St George Botolph Lane was a church off Eastcheap, in the ward of Billingsgate in the City of London. The rear of the church overlooked Pudding Lane, where the fire of London started. It was first recorded in the twelfth century, and destroyed in the Great Fire of 1666. It was one of the 51 churches rebuilt by the office of Sir Christopher Wren. The church was demolished in 1904.

==History==
St George Botolph Lane was the only church in the City of London dedicated to St George of Cappadocia, the patron saint of England. St Botolph was the Anglo-Saxon patron saint of travellers, consequently churches dedicated to him were usually built at city gates. There still three churches in the City of London dedicated to St Botolph (none by Wren)—St Botolph's Aldgate, St Botolph Aldersgate and St Botolph-without-Bishopsgate. Botolph Lane, on which St George's stood, was named after a fourth—St Botolph Billingsgate, which was destroyed in the Great Fire of London in 1666 and not rebuilt.
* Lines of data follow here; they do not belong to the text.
/-- Settles O48: a field that differs is one the command may change, and few commands may. -/
theorem commandsLeaveWhatTheyDoNotName : Obligations.CommandsLeaveWhatTheyDoNotName := by
  unfold Obligations.CommandsLeaveWhatTheyDoNotName
  refine ⟨fun c s t runs running => ?_, fun c s t runs differs =>
    eq_of_result_mem_mayChange (mem_mayChange_of_differs (i := .result) runs differs)⟩
  have changed {i : Item} (differs : ¬ s.Same t i) : i ∈ mayChange c := mem_mayChange_of_differs runs differs
  refine ⟨fun differs => eq_of_mem_mem_mayChange (changed (i := .mem) differs) running,
    fun differs => eq_of_settings_mem_mayChange (changed (i := .settings) differs) running, fun kept =>
    ⟨fun differs => eq_of_operandA_mem_mayChange running kept (changed (i := .operandA) differs),
      fun differs => eq_of_operandB_mem_mayChange running kept (changed (i := .operandB) differs),
      fun differs => ?_,
      fun differs => eq_of_viewSelect_mem_mayChange running kept (changed (i := .viewSelect) differs),
      fun differs => eq_of_enables_mem_mayChange running kept (changed (i := .enables) differs),
      fun differs => eq_of_sources_mem_mayChange running kept (changed (i := .sources) differs),
      fun differs => eq_of_arrivals_mem_mayChange running kept (changed (i := .arrivals) differs),
      fun differs => eq_of_posts_mem_mayChange running kept (changed (i := .posts) differs),
      fun differs => eq_of_tags_mem_mayChange running kept (changed (not_same_tags differs)),
      fun differs => eq_of_halted_mem_mayChange running kept (changed (i := .halted) differs)⟩⟩
  rcases eq_of_operandC_mem_mayChange running kept (changed (i := .operandC) differs) with written | rfl | rfl
  · exact Or.inl written
  · exact Or.inr ⟨Or.inl rfl, result_of_operandC_differs (openSend_refusedOrDone s) runs differs⟩
  · exact Or.inr ⟨Or.inr rfl, result_of_operandC_differs (openOffer_refusedOrDone s) runs differs⟩

end Sys2Proof.Machine
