/-- The value held for one place. -/
def PerGate.get {α : Type} (t : PerGate α) (i : Gate) : α :=
  match i with
  | .g1 => t.g1
  | .gr => t.gr
  | .g2 => t.g2
  | .a1 => t.a1
  | .a2 => t.a2
  | .a3 => t.a3
  | .a4 => t.a4
  | .a5 => t.a5
  | .a6 => t.a6
  | .b1 => t.b1
  | .b2 => t.b2
  | .b3 => t.b3
  | .b4 => t.b4
  | .b5 => t.b5
  | .b6 => t.b6
  | .rm => t.rm
  | .rh => t.rh

/-- The table with one place replaced. -/
def PerGate.set {α : Type} (t : PerGate α) (i : Gate) (v : α) : PerGate α :=
  match i with
  | .g1 => { t with g1 := v }
  | .gr => { t with gr := v }
  | .g2 => { t with g2 := v }
  | .a1 => { t with a1 := v }
  | .a2 => { t with a2 := v }
  | .a3 => { t with a3 := v }
  | .a4 => { t with a4 := v }
  | .a5 => { t with a5 := v }
  | .a6 => { t with a6 := v }
  | .b1 => { t with b1 := v }
  | .b2 => { t with b2 := v }
  | .b3 => { t with b3 := v }
  | .b4 => { t with b4 := v }
  | .b5 => { t with b5 := v }
  | .b6 => { t with b6 := v }
  | .rm => { t with rm := v }
  | .rh => { t with rh := v }

/-- The table with one place changed by a function of its value. -/
def PerGate.upd {α : Type} (t : PerGate α) (i : Gate) (f : α → α) : PerGate α :=
  t.set i (f (t.get i))

/-- The table with every place changed by one function. -/
def PerGate.map {α β : Type} (t : PerGate α) (f : α → β) : PerGate β :=
  ⟨f t.g1, f t.gr, f t.g2, f t.a1, f t.a2, f t.a3, f t.a4, f t.a5, f t.a6, f t.b1, f t.b2, f t.b3, f t.b4, f t.b5, f t.b6, f t.rm, f t.rh⟩

/-- The values of the table, in order. -/
def PerGate.toList {α : Type} (t : PerGate α) : List α :=
  [t.g1, t.gr, t.g2, t.a1, t.a2, t.a3, t.a4, t.a5, t.a6, t.b1, t.b2, t.b3, t.b4, t.b5, t.b6, t.rm, t.rh]

/-- One value for each kind of event flag, in the order of the bits (R186). -/
structure PerKind (α : Type) where
  lineState : α
  fault : α
  feedHold : α
  headState : α
  cancellerState : α
  parity : α
  pocketState : α
  endBin : α
  recordsLost : α
  linkError : α
  linkSilent : α
  profileDefaulted : α
  reset : α
  captureDone : α
deriving DecidableEq, Repr

/-- The same value in every place. -/
def PerKind.fill {α : Type} (v : α) : PerKind α :=
  ⟨v, v, v, v, v, v, v, v, v, v, v, v, v, v⟩

/-- The value held for one place. -/
def PerKind.get {α : Type} (t : PerKind α) (i : Kind) : α :=
  match i with
  | .lineState => t.lineState
  | .fault => t.fault
  | .feedHold => t.feedHold
  | .headState => t.headState
  | .cancellerState => t.cancellerState
  | .parity => t.parity
  | .pocketState => t.pocketState
  | .endBin => t.endBin
  | .recordsLost => t.recordsLost
  | .linkError => t.linkError
  | .linkSilent => t.linkSilent
  | .profileDefaulted => t.profileDefaulted
  | .reset => t.reset
  | .captureDone => t.captureDone

/-- The table with one place replaced. -/
def PerKind.set {α : Type} (t : PerKind α) (i : Kind) (v : α) : PerKind α :=
  match i with
  | .lineState => { t with lineState := v }
  | .fault => { t with fault := v }
  | .feedHold => { t with feedHold := v }
  | .headState => { t with headState := v }
  | .cancellerState => { t with cancellerState := v }
  | .parity => { t with parity := v }
  | .pocketState => { t with pocketState := v }
  | .endBin => { t with endBin := v }
  | .recordsLost => { t with recordsLost := v }
  | .linkError => { t with linkError := v }
  | .linkSilent => { t with linkSilent := v }
  | .profileDefaulted => { t with profileDefaulted := v }
  | .reset => { t with reset := v }
  | .captureDone => { t with captureDone := v }

/-- The table with one place changed by a function of its value. -/
def PerKind.upd {α : Type} (t : PerKind α) (i : Kind) (f : α → α) : PerKind α :=
  t.set i (f (t.get i))

/-- The table with every place changed by one function. -/
def PerKind.map {α β : Type} (t : PerKind α) (f : α → β) : PerKind β :=
  ⟨f t.lineState, f t.fault, f t.feedHold, f t.headState, f t.cancellerState, f t.parity, f t.pocketState, f t.endBin, f t.recordsLost, f t.linkError, f t.linkSilent, f t.profileDefaulted, f t.reset, f t.captureDone⟩

/-- The values of the table, in order. -/
def PerKind.toList {α : Type} (t : PerKind α) : List α :=
  [t.lineState, t.fault, t.feedHold, t.headState, t.cancellerState, t.parity, t.pocketState, t.endBin, t.recordsLost, t.linkError, t.linkSilent, t.profileDefaulted, t.reset, t.captureDone]

/-- One value for each station distance. -/
structure PerStation (α : Type) where
  pe1 : α
  sh : α
  dp : α
  g1 : α
  mp : α
  pe2 : α
  g2 : α
  pe4r : α
  gr : α
  psr : α
  rm : α
  rh : α
  er : α
  pe3a : α
  ca : α
  psa : α
  a1 : α
  a2 : α
  a3 : α
  a4 : α
  a5 : α
  a6 : α
  ea : α
  pe3b : α
  cb : α
  psb : α
  b1 : α
  b2 : α
  b3 : α
  b4 : α
  b5 : α
  b6 : α
  eb : α
deriving DecidableEq, Repr

/-- The same value in every place. -/
def PerStation.fill {α : Type} (v : α) : PerStation α :=
  ⟨v, v, v, v, v, v, v, v, v, v, v, v, v, v, v, v, v, v, v, v, v, v, v, v, v, v, v, v, v, v, v, v, v⟩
The earliest surviving reference to St George's is in a deed dated 1180, as "St. George's in Estehepe". Other early records refer to the church as "S. George the Martyr near Estchep," "St. George Buttolph" and "Seynt George in Podynge lane". The church underwent renovation in 1360 and 1627. According to John Stow, writing during the reign of Elizabeth I, the church had escaped the depredations of Tudor looting since its monuments "were well preserved from spoil".

Adam Bamme, the mayor of London who died in office on 6 June 1397 (and from whom Richard Whittington took over), was buried in St George Botolph Lane.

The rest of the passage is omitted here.